Disque Bout d’ficelle

 

 

01. On n’a pas tous les jours 20 ans

Chanson collectée par Hélène Cœur, 1min01

J’ai rencontré Colette à Orly en 2007. Retraitée de la haute couture, elle a connu tout le parcours des cousettes, l’amour du travail bien fait, le flou, le tailleur, les ateliers. Elle a encore le goût pour les belles matières et ses yeux brillent quand elle évoque « le luxe, le luxe, bien sûr, mais ce n’était pas pour nous, c’était trop beau… On travaillait dur, pour gagner très peu. On prenait une idée par-ci par-là, on n’avait pas le droit de copier, mais le dimanche, je cousais mes toilettes, j’aimais sortir, j’avais toujours des compliments sur mes tenues ».

« On n’a pas tous les jours vingt ans »
Paroles de Fernand Pothier – Musique de Léon Raiter
© Les Nouvelles Éditions Méridian

02. Impressions textiles

Puzzle sonore de Quentin Mercier et Benoit Muller, 6min13

Au départ, une idée complexe de casse-tête sonore, puis un retour au réalisme, entre parole et silence. Au final, une forme très simple, le montage de deux voix d’une même génération : Gérard Yeznikian, propriétaire du magasin « Aux belles étoffes » à Besançon depuis les années 1960 (à la retraite, il vient toujours aider sa fille qui a repris l’affaire) ; Pierre Muller, chimiste retraité de l’industrie textile en Alsace, spécialisé dans les tissus africains. Un dialogue imaginé dans une composition au fil narratif en pointillé : des séquences de vies professionnelles mêlées à des sentiments intimes. Des impressions sensibles. Un jeu de piste pour relier deux vies fragmentées. Pas besoin de dessin, une histoire schématique à reconstituer soi-même, un puzzle sonore de Benoit Muller (le grand-père) et Quentin Mercier (le magasin d’à côté).

03. Frottements

Musique de Jack In My Head, 5min10

Morceau pour étoffes, violoncelle et quelques notes de piano… Les différents tissus sont caressés, froissés, tapotés voire frappés, et viennent dialoguer avec les cordes du violoncelle ou du piano – pour aboutir à une sorte de « blues urbain cotonneux ».

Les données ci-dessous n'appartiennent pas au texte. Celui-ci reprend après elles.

-- ==== Sys2Proof/Machine/Ops.lean ====
section
/-! DEFINITION. Machine/Ops.lean: the named operations over memory, tables and registers, and the ONE place where a
command is issued, completes, and completes with an error (spec/60_exceptions.md rules R212 to R214). An error
completion is the whole of HUFFCORE's "trap entry" (R214); there is no return from it (R223). -/

namespace Sys2Proof.Machine

/-- Put a byte into a list of cells, keeping the offsets rising. -/
def putCell (a : Nat) (v : Byte) : List Host.Cell → List Host.Cell
  | [] => [(a, v)]
  | (b, w) :: r =>
    if a < b then (a, v) :: (b, w) :: r
    else if a = b then (a, v) :: r
    else (b, w) :: putCell a v r

/-- The byte written at an offset, if one was written since the contents were last unspecified. -/
def Memory.find (m : Memory) (a : Nat) : Option Byte := m.cells.lookup a

/-- One byte of a memory (R72): the byte written there, else the draw of R64. -/
def Memory.read (m : Memory) (a : Nat) : Byte := (m.find a).getD (Config.freeByte m.epoch a)

/-- Write one byte (R70, R73). -/
def Memory.write (m : Memory) (a : Nat) (v : Byte) : Memory := { m with cells := putCell a v m.cells }

/-- Write bytes at rising offsets from `a`, one byte each (R73, R74). -/
def Memory.writeBytes (m : Memory) (a : Nat) : List Byte → Memory
  | [] => m
  | b :: bs => (m.write a b).writeBytes (a + 1) bs

/-- A memory whose every byte is unspecified, from draw number `epoch` on (R64, R186). -/
def Memory.unspecified (epoch : Nat) : Memory := { epoch := epoch, cells := [] }

/-- Read a table at a byte index (R38, R39, R41). -/
def tblGet {α : Type} (t : Table α) (x : Byte) : α := t[x.toNat]'x.isLt

/-- Write a table at a byte index. -/
def tblSet {α : Type} (t : Table α) (x : Byte) (v : α) : Table α := t.set x.toNat v x.isLt

/-- The 256 symbols in ascending order (NSYM, R9). -/
def allSymbols : List Byte := (List.range 256).map (BitVec.ofNat 8)

/-- The table with the given entries. -/
def tblOf {α : Type} (f : Byte → α) : Table α := ⟨⟨allSymbols.map f⟩, by simp [allSymbols]⟩

/-- The entries of a table with their symbols, in ascending symbol order. -/
def tblEntries {α : Type} (t : Table α) : List (Byte × α) := allSymbols.zip t.toList

/-- ORDER as a command writes it: the list, then 0 in every further entry (R41). -/
def orderTable (xs : List Byte) : Table Byte := tblOf fun k => xs.getD k.toNat 0

/-- Command issue (R212): latch the word, go BUSY, clear DONE, ERR and the error report. -/
def State.issue (s : State) (w : Word) : State :=
  { s with
    cmd := w, busy := true, done := false, err := false, errCode := 0, errSub := 0, errStage := 0, errAddr := 0 }

/-- Successful completion (R213): BUSY ← 0, DONE ← 1. ERR and the report stay as issue left them (assumption log 14). -/
def State.complete (s : State) : State := { s with busy := false, done := true }

/-- Error completion (R214). -/
def State.errorComplete (s : State) (e : CmdErr) (sub stage : Byte) (addr : Word) : State :=
  { s with
    errCode := e.code, errSub := sub, errStage := stage, errAddr := addr, err := true, busy := false, done := true }

/-- A sub-command on its own: its body, then the completion of R213 or R214 with its own opcode as the stage. -/
def runSingle (i : Instr) (body : State → BodyResult) (s : State) : Host.Outcome State Fault Refusal :=
  match body s with
  | .completes t => .next t.complete
  | .raises t e sub addr => .next (t.errorComplete e sub (opcode i) addr)

/-- A composite command (R190, R195): the bodies of its steps in order, each `complete` going on to the next step;
at the first error OUT_LEN ← 0 and an error completion with the failing step as the stage (R191, R192, R196). -/
def runStages : List (Instr × (State → BodyResult)) → State → Host.Outcome State Fault Refusal
  | [], s => .next s.complete
  | (i, body) :: rest, s =>
    match body s with
    | .completes t => runStages rest t
    | .raises t e sub addr => .next ({ t with outLen := 0 }.errorComplete e sub (opcode i) addr)

end Sys2Proof.Machine
end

Crédits : Erwan Martinerie

04. Chez Bachelor, roi de la Sape

Documentaire de création de Céline Laurens, 6min04

La sapologie est la réappropriation des codes vestimentaires des dandys occidentaux par les Congolais.e.s. Jusqu’à présent, les sapeurs s’approvisionnaient auprès des grandes marques vestimentaires occidentales. Bachelor a créé la première marque congolaise de Sape, Connivences, et tient sa boutique Sape & Co à Paris, 18e. Émilien, membre du collectif Jef Klak, se fait initier à la science-sorcellerie vestimentaire du Bachelor ; entre cabine d’essayage et rayonnage de costumes trois-pièces… Voir l’article « Je cocotte, mais c’est la classe » dans le numéro « Bout d’ficelle » de Jef Klak.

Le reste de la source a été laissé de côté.